■ AIM OF THE TASK ■
Looking at the listing below, retype exactly the lines starting at the one containing "(∀ r, i.shape = .aluReg .cp" and ending at the one containing "[0xFE, n] ∧", both included, and nothing else.
▼▼▼
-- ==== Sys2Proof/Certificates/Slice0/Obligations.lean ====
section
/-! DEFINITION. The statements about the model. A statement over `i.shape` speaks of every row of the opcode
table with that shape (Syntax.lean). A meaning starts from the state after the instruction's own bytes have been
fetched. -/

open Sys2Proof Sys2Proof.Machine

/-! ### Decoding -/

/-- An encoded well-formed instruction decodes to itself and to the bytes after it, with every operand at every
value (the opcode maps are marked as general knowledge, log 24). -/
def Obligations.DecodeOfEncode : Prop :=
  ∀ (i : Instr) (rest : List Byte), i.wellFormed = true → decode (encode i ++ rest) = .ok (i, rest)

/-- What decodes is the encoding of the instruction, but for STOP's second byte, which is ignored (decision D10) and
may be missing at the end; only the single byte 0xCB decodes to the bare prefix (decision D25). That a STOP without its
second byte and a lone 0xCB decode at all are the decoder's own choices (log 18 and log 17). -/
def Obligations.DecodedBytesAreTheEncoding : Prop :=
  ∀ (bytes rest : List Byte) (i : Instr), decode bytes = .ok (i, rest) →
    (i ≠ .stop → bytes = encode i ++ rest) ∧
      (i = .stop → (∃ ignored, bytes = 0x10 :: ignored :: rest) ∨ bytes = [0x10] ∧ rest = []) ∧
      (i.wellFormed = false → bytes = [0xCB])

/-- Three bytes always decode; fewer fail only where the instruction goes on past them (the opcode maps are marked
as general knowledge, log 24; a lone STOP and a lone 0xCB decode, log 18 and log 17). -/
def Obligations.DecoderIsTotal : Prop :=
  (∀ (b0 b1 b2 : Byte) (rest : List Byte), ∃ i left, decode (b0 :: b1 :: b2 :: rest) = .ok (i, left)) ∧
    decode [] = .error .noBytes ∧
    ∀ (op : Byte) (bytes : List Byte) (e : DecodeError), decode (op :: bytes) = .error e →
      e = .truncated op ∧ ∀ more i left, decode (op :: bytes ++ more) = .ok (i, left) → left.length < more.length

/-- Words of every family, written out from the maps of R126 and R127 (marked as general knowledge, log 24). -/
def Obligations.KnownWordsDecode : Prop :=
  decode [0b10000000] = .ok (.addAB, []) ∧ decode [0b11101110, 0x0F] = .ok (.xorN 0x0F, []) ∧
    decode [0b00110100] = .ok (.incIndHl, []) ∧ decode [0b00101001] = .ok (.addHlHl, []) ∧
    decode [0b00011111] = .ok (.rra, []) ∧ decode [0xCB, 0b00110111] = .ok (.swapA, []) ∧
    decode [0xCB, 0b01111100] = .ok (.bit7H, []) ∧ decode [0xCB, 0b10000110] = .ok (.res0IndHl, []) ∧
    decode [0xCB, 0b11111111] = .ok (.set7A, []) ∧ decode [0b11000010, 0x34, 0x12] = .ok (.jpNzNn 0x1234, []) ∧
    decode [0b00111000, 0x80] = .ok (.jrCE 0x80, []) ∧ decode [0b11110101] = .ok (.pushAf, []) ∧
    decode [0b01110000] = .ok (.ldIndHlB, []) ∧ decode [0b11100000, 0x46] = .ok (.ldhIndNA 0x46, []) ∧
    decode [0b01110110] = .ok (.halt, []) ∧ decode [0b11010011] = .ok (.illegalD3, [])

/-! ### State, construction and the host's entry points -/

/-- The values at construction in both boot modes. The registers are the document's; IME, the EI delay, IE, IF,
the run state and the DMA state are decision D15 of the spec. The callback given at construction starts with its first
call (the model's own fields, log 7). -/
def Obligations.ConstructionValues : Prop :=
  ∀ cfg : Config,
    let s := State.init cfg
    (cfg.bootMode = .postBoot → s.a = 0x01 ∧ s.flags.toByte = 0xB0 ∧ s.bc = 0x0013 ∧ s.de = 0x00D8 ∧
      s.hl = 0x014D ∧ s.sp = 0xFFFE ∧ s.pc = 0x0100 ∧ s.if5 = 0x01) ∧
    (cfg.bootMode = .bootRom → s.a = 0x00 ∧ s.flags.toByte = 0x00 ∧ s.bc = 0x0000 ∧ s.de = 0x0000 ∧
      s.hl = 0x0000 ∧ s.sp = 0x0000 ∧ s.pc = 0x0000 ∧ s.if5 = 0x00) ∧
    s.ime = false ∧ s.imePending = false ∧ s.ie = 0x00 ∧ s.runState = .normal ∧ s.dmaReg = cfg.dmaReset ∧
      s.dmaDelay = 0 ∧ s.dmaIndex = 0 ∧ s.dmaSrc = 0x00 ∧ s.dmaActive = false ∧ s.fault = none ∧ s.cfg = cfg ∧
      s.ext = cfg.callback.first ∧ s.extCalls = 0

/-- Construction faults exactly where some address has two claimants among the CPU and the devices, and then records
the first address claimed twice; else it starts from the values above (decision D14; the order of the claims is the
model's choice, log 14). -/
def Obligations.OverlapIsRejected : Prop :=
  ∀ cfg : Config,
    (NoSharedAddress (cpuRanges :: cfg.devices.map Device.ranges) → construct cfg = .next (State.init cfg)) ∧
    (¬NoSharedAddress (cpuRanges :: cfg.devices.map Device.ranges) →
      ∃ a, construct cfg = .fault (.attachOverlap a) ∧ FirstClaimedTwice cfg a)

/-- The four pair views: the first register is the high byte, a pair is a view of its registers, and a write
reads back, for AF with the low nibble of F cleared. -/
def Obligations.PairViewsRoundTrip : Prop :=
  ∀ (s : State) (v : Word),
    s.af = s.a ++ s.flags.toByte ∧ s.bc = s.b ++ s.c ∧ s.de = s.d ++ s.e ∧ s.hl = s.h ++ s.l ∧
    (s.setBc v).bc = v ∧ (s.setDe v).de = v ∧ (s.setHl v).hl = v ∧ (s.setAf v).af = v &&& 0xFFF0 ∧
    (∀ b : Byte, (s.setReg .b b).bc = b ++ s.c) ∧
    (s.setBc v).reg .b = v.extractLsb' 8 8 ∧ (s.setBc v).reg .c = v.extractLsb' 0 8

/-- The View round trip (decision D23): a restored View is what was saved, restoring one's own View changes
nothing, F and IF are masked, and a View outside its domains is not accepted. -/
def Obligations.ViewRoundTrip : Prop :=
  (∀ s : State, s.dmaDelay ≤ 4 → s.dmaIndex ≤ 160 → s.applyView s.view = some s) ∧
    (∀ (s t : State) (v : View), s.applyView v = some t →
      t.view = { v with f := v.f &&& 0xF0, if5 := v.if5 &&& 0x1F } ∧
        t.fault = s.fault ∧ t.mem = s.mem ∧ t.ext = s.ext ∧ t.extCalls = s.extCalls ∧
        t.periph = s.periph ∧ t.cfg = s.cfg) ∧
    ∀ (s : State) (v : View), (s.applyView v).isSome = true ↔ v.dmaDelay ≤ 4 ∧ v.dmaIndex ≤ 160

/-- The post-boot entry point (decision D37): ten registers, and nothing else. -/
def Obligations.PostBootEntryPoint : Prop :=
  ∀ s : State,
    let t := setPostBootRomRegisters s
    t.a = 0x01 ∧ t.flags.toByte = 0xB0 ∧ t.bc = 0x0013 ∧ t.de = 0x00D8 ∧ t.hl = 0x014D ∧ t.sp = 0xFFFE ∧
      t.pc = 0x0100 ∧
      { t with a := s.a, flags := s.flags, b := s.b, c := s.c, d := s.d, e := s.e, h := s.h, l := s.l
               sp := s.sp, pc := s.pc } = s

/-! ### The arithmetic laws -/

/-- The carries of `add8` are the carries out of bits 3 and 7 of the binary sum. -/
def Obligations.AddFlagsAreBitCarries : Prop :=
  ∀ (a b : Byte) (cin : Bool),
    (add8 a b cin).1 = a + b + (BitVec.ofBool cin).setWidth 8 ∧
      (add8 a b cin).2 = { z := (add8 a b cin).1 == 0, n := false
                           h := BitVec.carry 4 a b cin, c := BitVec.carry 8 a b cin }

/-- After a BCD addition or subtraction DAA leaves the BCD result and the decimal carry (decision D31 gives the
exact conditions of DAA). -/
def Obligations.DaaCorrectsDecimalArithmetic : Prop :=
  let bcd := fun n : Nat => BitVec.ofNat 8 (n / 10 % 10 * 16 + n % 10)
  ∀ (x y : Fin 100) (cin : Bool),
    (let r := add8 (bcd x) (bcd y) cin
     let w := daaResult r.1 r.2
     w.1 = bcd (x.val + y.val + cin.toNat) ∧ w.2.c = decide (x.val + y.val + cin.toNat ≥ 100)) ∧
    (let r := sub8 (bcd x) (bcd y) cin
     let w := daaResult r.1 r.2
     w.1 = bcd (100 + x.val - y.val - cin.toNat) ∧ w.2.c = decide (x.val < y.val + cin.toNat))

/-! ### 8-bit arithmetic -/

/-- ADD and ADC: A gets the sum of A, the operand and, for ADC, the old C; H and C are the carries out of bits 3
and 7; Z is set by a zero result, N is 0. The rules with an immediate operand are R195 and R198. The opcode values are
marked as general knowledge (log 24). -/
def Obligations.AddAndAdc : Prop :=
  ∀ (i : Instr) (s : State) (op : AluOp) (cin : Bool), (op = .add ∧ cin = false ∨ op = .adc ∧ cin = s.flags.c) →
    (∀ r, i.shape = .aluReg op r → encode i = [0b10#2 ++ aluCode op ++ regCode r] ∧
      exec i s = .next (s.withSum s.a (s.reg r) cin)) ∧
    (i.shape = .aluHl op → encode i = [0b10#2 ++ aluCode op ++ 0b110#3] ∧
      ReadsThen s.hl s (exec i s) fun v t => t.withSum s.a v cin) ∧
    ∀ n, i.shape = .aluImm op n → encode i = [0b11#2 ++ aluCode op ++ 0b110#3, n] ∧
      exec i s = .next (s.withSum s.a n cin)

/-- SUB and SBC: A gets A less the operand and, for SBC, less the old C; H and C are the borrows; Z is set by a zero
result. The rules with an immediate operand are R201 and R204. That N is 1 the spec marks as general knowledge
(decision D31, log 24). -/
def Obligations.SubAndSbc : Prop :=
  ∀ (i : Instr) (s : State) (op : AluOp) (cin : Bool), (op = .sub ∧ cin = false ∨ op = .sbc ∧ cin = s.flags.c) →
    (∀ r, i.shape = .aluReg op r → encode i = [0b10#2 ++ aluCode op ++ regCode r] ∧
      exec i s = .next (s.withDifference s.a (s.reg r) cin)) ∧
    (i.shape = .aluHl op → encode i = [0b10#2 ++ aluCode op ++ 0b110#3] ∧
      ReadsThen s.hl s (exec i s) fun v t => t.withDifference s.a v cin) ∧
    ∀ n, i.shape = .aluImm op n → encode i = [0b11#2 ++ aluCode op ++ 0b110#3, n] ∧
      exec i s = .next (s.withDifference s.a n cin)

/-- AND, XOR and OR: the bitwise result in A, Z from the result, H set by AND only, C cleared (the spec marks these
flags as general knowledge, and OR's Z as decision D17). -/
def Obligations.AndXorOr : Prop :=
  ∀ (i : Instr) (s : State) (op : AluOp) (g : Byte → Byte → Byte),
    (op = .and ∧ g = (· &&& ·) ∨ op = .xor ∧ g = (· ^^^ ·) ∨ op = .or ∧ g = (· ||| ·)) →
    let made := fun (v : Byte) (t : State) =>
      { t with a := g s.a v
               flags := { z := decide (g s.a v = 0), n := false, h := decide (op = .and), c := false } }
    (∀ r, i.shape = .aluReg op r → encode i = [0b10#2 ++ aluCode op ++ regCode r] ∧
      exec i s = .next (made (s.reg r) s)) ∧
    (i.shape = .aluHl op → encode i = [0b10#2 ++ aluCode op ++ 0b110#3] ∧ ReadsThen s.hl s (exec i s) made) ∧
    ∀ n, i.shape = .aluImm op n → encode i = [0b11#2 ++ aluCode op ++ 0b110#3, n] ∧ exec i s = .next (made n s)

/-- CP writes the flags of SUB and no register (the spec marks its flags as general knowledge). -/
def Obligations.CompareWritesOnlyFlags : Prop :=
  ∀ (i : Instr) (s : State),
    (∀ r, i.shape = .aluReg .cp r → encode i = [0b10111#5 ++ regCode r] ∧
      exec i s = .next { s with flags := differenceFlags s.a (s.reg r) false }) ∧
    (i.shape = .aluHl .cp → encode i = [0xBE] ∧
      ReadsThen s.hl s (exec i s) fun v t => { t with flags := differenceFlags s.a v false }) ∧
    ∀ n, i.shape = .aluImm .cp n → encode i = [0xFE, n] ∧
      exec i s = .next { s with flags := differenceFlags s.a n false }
▲▲▲
■ EXERCISE SOLUTION ■
    (∀ r, i.shape = .aluReg .cp r → encode i = [0b10111#5 ++ regCode r] ∧
      exec i s = .next { s with flags := differenceFlags s.a (s.reg r) false }) ∧
    (i.shape = .aluHl .cp → encode i = [0xBE] ∧
      ReadsThen s.hl s (exec i s) fun v t => { t with flags := differenceFlags s.a v false }) ∧
    ∀ n, i.shape = .aluImm .cp n → encode i = [0xFE, n] ∧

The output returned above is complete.